Repeat exactly the lines that run from the one containing "else if fType" to the end of the data, and leave out all others.

**Saved entries**
-*-*-
/-- L in ns from DELAYSUM and N (R92, R106). -/
def lapTime (n : Node) (delaySum nodes : Nat) : Nat := if nodes ≤ 1 then 0 else 2 * delaySum + (2 * nodes - 3) * tNode n

/-- Lm (R106): cycles from the latest mini-slot and one lap. -/
def lapCycles (l : Nat) : Nat := ceilDiv (119220 + l) 125000

/-- Lm before any copy has returned (R105). -/
def firstLapCycles (n : Node) : Nat :=
  let l := max (rd n (R.LC_LAP 0)).toNat (rd n (R.LC_LAP 1)).toNat
  if l = 0 then 10 else lapCycles l

/-- End of the last static slot marked audio on a channel, in ps (R92). -/
def slotEnd (n : Node) (c : Nat) : Nat :=
  let mode := lineMode n
  let audio := (List.range (slotCount mode)).filter (fun s => s ≥ firstAudioSlot mode && ff n (R.LC_SLOTCFG (cfgChan n c) s) F.LC_SLOTCFG_KIND == 1)
  let s := audio.getLastD (slotCount mode - 1)
  if mode = 2 then (125 + 1208 * (s + 1)) * 8000 else (625 + 1560 * (s + 1)) * 800

/-- D_min for a lap time in ns (R92): the larger of the two channels'. -/
def dMin (n : Node) (l : Nat) : Nat := 5 + ceilDiv (2000000 + (max (slotEnd n 0) (slotEnd n 1) + 1000 * l)) 125000000

/-- The train-wide presentation-delay setting (Table IN-13). -/
def delaySetting (n : Node) : Nat := if 6 ≤ setting n 0 ∧ setting n 0 ≤ 255 then setting n 0 else 16

/-- D of a new epoch (R93): it never decreases at a re-inauguration. -/
def newDelay (n : Node) (dmin : Nat) : Nat :=
  let d := max (delaySetting n) dmin
  if epochNow n = 0 then d else max d (gf n (R.LC_PRES 0) F.LC_PRES_D)

/-- Side the leader that sends a PREPARE takes (R481). -/
def leaderSide (n : Node) (flags xSide : Nat) : Nat :=
  if bitOf flags 5 then gf n (R.LC_STAT 0) F.LC_STAT_INNER else xSide

/-- A lone leader has nobody to number: its PREPARE returns at once with TOTAL 1. -/
def isAlone (n : Node) : Bool := !portPasses n (innerPort n 0) && !portPasses n (innerPort n 1)

/-- The PREPARE has returned whole: N, L, D and Lm (R106); a forerunner leader numbers 128 positions (R158). -/
def prepareBack (n : Node) (i : Inaug) (l : Lap) : Node :=
  let total := if isFore n && i.count0 = 1 then min 128 l.total else l.total
  let nodes := (if total < i.count0 then i.count0 - total else total - i.count0) + 1
  let lns := lapTime n l.delaySum nodes
  let merge := bitOf i.flags 3
  let dmin := if merge then i.dmin else dMin n lns
  let d := if merge then i.d else newDelay n dmin
  let i := { i with returned := true, total := total, delaySum := l.delaySum, lm := lapCycles lns
                    l := if merge then i.l else lns, d := d, dmin := dmin }
  let n := withIn n (fun x => { x with inaug := some i })
  match n.inn.prepared with
  | some pr =>
    if pr.epoch = i.epoch && pr.total = 0 then
      withIn n (fun x => { x with prepared := some { pr with
        total := total, d := d, dmin := dmin, number := if bitOf i.flags 5 then total + 1 - pr.number else pr.number } })
    else n
  | none => n

/-- Start an inauguration with a PREPARE (R103, R115). -/
def startInaug (n : Node) (l : Lap) (side slotA slotB merged : Nat) : Node :=
  let n := deriveKey n l.tdom l.epoch
  let i : Inaug := { epoch := l.epoch, sentCn := cnNow n, count0 := l.count, flags := l.flags, tdom := l.tdom, leader := l.leader
                     d := l.d, dmin := l.dmin, commitCn := l.commitCn, lm := firstLapCycles n, plan := l.partner.take 8
                     merged := merged, total := l.count
                     l := n.inn.epochL }
  let pr : Prepared := { epoch := l.epoch, number := l.count, orient := side, leader := l.leader, tdom := l.tdom, flags := l.flags
                         d := l.d, dmin := l.dmin }
  let n := withIn n (fun x => { x with inaug := some i, prepared := some pr, wanted := false, abandonNow := false })
  let n := sf n R.IN_STAT F.IN_STAT_INAUG 1
  let n := if l.merge then sf n R.IN_STAT F.IN_STAT_MERGE 1 else n
  if isAlone n then prepareBack n i { l with total := l.count } else sendLap n l slotA slotB

/-- The PREPARE of a yielding leader (R115): COUNT from LFIRST up, or down from LFIRST + NB - 1. -/
def yieldPrepare (n : Node) (y : MergePlan) : Lap :=
  { op := 1, flags := 8 + (if y.fast then 4 else 0) + (if y.descend then 16 else 0), epoch := y.epoch
    count := if y.descend then y.lfirst + nodesNow n - 1 else y.lfirst
    commitCn := y.commitCn, leader := y.leader, tdom := y.tdom, d := y.d, dmin := y.dmin }

/-- Side of the port on which an admission record with the plan came: the side that faces X. -/
def xSide (n : Node) : Nat :=
  ((List.range 4).find? (fun p => portUp n p && holdReason n p == 1 && (port n p).coupled)).elim (orient n) (· % 2)

/-- PREPARE_SEND (R103, R105, R115): the leader starts the inauguration that is wanted. -/
def execPrepareSend (slotA slotB : Fin 118) (s : State) : Host.Outcome State Fault Refusal :=
  onNode s (fun n =>
    if !isLeader n || inState n ≠ 4 || n.inn.inaug.isSome || n.inn.forming || !canLap n || !cxAlive n then n
    else match n.inn.yield with
      | some y =>
        let l := yieldPrepare n y
        let side := if y.descend then gf n (R.LC_STAT 0) F.LC_STAT_INNER else xSide n
        startInaug n l side slotA.val slotB.val (y.lfirst - 1 + nodesNow n)
      | none =>
        if !n.inn.wanted then n
        else
          let l : Lap := { op := 1, epoch := nextEpoch n, count := 1, leader := n.uid.toNat, tdom := ownTdom n }
          startInaug n l (gf n (R.LC_STAT 0) F.LC_STAT_INNER) slotA.val slotB.val 0)

/-- INAUGURATION_ABANDON (R105): the leader starts again with a new NEWEPOCH; a yielding leader numbers its own segment
alone. -/
def abandonInaug (n : Node) (i : Inaug) : Node :=
  let n := withIn n (fun x => { x with
    inaug := none, prepared := none, wanted := true, abandonNow := false, maxEpoch := max x.maxEpoch i.epoch
    yield := none, plan := none })
  let n := sf (sf n R.IN_STAT F.IN_STAT_INAUG 0) R.IN_STAT F.IN_STAT_MERGE 0
  count (sf n R.IN_EVT F.IN_EVT_RESTART 1) (R.IN_CNT 1)

/-- PREPARE_RETURN_TIMEOUT (R105): the ENDTAIL copy has not returned within Lm + 1 cycles. -/
def execPrepareReturnTimeout (s : State) : Host.Outcome State Fault Refusal :=
  onNode s (fun n =>
    match n.inn.inaug with
    | some i =>
      if !i.returned && decide ((i.lm + 1 : Int) ≤ cnDiff (cnNow n) i.sentCn) then abandonInaug n i else n
    | none => n)

/-! ### Passing laps (R103 to R106, R480) -/

/-- Does channel c run in the counter-rotating direction (R57, R480)? -/
def isRingB (n : Node) (c : Nat) : Bool := c == 1 && !isNative n && epochNow n != 0

/-- Is this a copy the ring-B origin completed (R480)?  Its writer is the ring-B origin. -/
def isCompleted (n : Node) (b : List Byte) : Bool := fSrc b == nodesNow n && nodesNow n != 1

/-- Is this the pass on which nodes change a lap frame (R56, R80, R480)? -/
def changingPass (n : Node) (c : Nat) (b : List Byte) : Bool :=
  if isRingB n c then fTurned b && !isCompleted n b else !fTurned b

/-- The received chain of a single-frame message. -/
def single (n : Node) (c : Nat) (b : List Byte) : Received :=
  ⟨fType b, fSrc b, fDest b, fStream b, cnOf n c b, fIndex b, cut b 8 16, cut b 24 (min 160 (fLen b))⟩

/-- Does a single-frame tagged message verify (R87)? -/
def singleTagOk (n : Node) (c : Nat) (b : List Byte) : Bool := fFirst b && fLast b && chainTagOk n c (single n c b)

/-- A lap frame with its payload changed and its tag computed again (R87). -/
def rewriteLap (n : Node) (c : Nat) (b : List Byte) (l : Lap) : List Byte :=
  let bare := overlay (headerBare b) 8 (beBytes 2 160)
  overlay b 24 (l.bytes ++ makeTag n (cnOf n c b) c (fType b) (fIndex b) 0xFFFF (fSrc b) (bare ++ l.bytes))

/-- A lap frame passes: verified, changed on its changing pass, kept for a segment head or the ring-B origin, read. -/
def passLap (n : Node) (c : Nat) (b : List Byte) (op : Nat) (change : Node → Nat → Lap → Node × Lap)
    (read : Node → Lap → Node) : Node :=
  let p := rxPort n c b
  let n := countCrc n p b
  let l := parseLap (cut b 24 152)
  let changing := changingPass n c b
  if crcClass b ≠ .good then (passFrame (noteClaimed n c b) c b b true).1
  else if !passesCn n c b then (passFrame (noteClaimed (cnMismatch n c) c b) c b b true).1
  else if l.op ≠ op then (passFrame (noteClaimed n c b) c b b true).1
  else if !singleTagOk n c b then
    let n := if changing || originates n c then tagFailure n c else n
    (passFrame (noteClaimed n c b) c b b true).1
  else
    let n := noteClaimed n c b
    if !changing then
      let (n, seen) := passFrame n c b b true
      if seen then read n l else n
    else if isRingB n c && originates n c then
      let (n, l) := change n p l
      withIn n (fun i => { i with ringBCopy := i.ringBCopy ++ [l.bytes] })
    else
      let (n, l') := change n p l
      let n := if !isRingB n c && isSegHead n (1 - c) then withIn n (fun i => { i with headCopy := i.headCopy ++ [l'.bytes] }) else n
      let (n, seen) := passFrame n c b (rewriteLap n c b l') true
      if seen && !isRingB n c then read n l' else n

/-- Does this node turn or end a lap on channel c: the tail, or the ring-B origin? -/
def endsLap (n : Node) (c : Nat) : Bool := if isRingB n c then originates n c else turns n c

/-- The changes of a node in a PREPARE (R103, R105). -/
def changePrepare (n : Node) (c p : Nat) (l : Lap) : Lap :=
  let k := if l.descend then l.count - 1 else l.count + 1
  let moved := match n.inn.portCn with
    | some q => decide (0 ≤ cnDiff q (cnNow n))
    | none => false
  let flags := if moved && !l.restart then l.flags + 128 else l.flags
  let l := { l with count := k, delaySum := l.delaySum + linkDelay n p, flags := flags }
  if endsLap n c then
    { l with total := k, flags := if isEndNode n && !l.endTail then l.flags + 64 else l.flags }
  else l

/-- The number, orientation and plan a node takes from a PREPARE on its changing pass (R103, R115, R481). -/
def takePrepare (n : Node) (p : Nat) (l : Lap) : Node :=
  let n := deriveKey n l.tdom l.epoch
  let side := if l.reverse || l.descend then 1 - p % 2 else p % 2
  let known := match n.inn.prepared with
    | some pr => pr.epoch == l.epoch
    | none => false
  let n := withIn n (fun i => { i with
    maxEpoch := max i.maxEpoch l.epoch
    prepared := if known then i.prepared else some { epoch := l.epoch, number := l.count, orient := side, leader := l.leader, tdom := l.tdom, flags := l.flags, d := l.d, dmin := l.dmin } })
  sf n R.IN_STAT F.IN_STAT_INAUG 1

/-- Does the node couple through a held port: is it X or Y of a merge (R114)? -/
def coupledPort (n : Node) : Option Nat :=
  (List.range 4).find? (fun p => portUp n p && holdReason n p == 1 && (port n p).coupled)

/-- X keeps the plan of a merge PREPARE of its own segment; a PREPARE without MERGE ends a merge that was abandoned
(R115). -/
def noteMerge (n : Node) (l : Lap) : Node :=
  match coupledPort n with
  | none => n
  | some p =>
    if l.merge && numberOf n l.leader ≠ 0 then
      let m : MergePlan := { epoch := l.epoch, commitCn := l.commitCn, lfirst := be l.partner 4 2, leader := l.leader
                             tdom := l.tdom, d := l.d, dmin := l.dmin, fast := l.fast }
      sf (withIn n (fun i => { i with plan := some m })) R.IN_STAT F.IN_STAT_MERGE 1
    else if !l.merge && n.inn.plan.isSome then
      withIn (setPort n p { port n p with coupled := false, admUsed := 0 }) (fun i => { i with plan := none })
    else n

/-- TOTAL is read on the return pass from the ENDTAIL copy (R103, R115). -/
def readTotal (n : Node) (l : Lap) : Node :=
  match n.inn.prepared with
  | some pr =>
    if l.endTail && pr.epoch = l.epoch && pr.total = 0 then
      withIn n (fun i => { i with prepared := some { pr with
        total := l.total, number := if l.reverse then l.total + 1 - pr.number else pr.number } })
    else n
  | none => n

/-- A PREPARE on its changing pass. -/
def prepareInPassing (c : Nat) (n : Node) (p : Nat) (l : Lap) : Node × Lap :=
  let l' := changePrepare n c p l
  (noteMerge (takePrepare n p l') l', l')

/-- PREPARE_RECEIVED (R103). -/
def execPrepareReceived (c : Fin 2) (frame : List Byte) (s : State) : Host.Outcome State Fault Refusal :=
  onNode s (fun n =>
    let c := c.val
    if !hears n c frame then n
    else if fType frame ≠ 0x0C then notPermitted n c frame
    else passLap n c frame 1 (prepareInPassing c) readTotal)

/-- SEGMENT_HEAD_PREPARE_COPY (R104): the next lap read on the other channel, originated in a mini-slot of the node's own
segment. -/
def execSegmentHeadPrepareCopy (c : Fin 2) (slot : Fin 118) (s : State) : Host.Outcome State Fault Refusal :=
  onNode s (fun n =>
    match n.inn.headCopy with
    | b :: rest =>
      if isSegHead n c.val && mayClaim n c.val .control then
        sendControl (withIn n (fun i => { i with headCopy := rest })) c.val slot.val 0x0C 0xFFFF b
      else n
    | [] => n)

/-- RING_B_COPY_COMPLETE (R480): the ring-B origin sends the completed copy. -/
def execRingBCopyComplete (slot : Fin 118) (s : State) : Host.Outcome State Fault Refusal :=
  onNode s (fun n =>
    match n.inn.ringBCopy with
    | b :: rest =>
      if isRingB n 1 && originates n 1 && mayClaim n 1 .control then
        sendControl (withIn n (fun i => { i with ringBCopy := rest })) 1 slot.val 0x0C 0xFFFF b
      else n
    | [] => n)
-*-*-
**The answer**
    else if fType frame ≠ 0x0C then notPermitted n c frame
    else passLap n c frame 1 (prepareInPassing c) readTotal)

/-- SEGMENT_HEAD_PREPARE_COPY (R104): the next lap read on the other channel, originated in a mini-slot of the node's own
segment. -/
def execSegmentHeadPrepareCopy (c : Fin 2) (slot : Fin 118) (s : State) : Host.Outcome State Fault Refusal :=
  onNode s (fun n =>
    match n.inn.headCopy with
    | b :: rest =>
      if isSegHead n c.val && mayClaim n c.val .control then
        sendControl (withIn n (fun i => { i with headCopy := rest })) c.val slot.val 0x0C 0xFFFF b
      else n
    | [] => n)

/-- RING_B_COPY_COMPLETE (R480): the ring-B origin sends the completed copy. -/
def execRingBCopyComplete (slot : Fin 118) (s : State) : Host.Outcome State Fault Refusal :=
  onNode s (fun n =>
    match n.inn.ringBCopy with
    | b :: rest =>
      if isRingB n 1 && originates n 1 && mayClaim n 1 .control then
        sendControl (withIn n (fun i => { i with ringBCopy := rest })) 1 slot.val 0x0C 0xFFFF b
      else n
    | [] => n)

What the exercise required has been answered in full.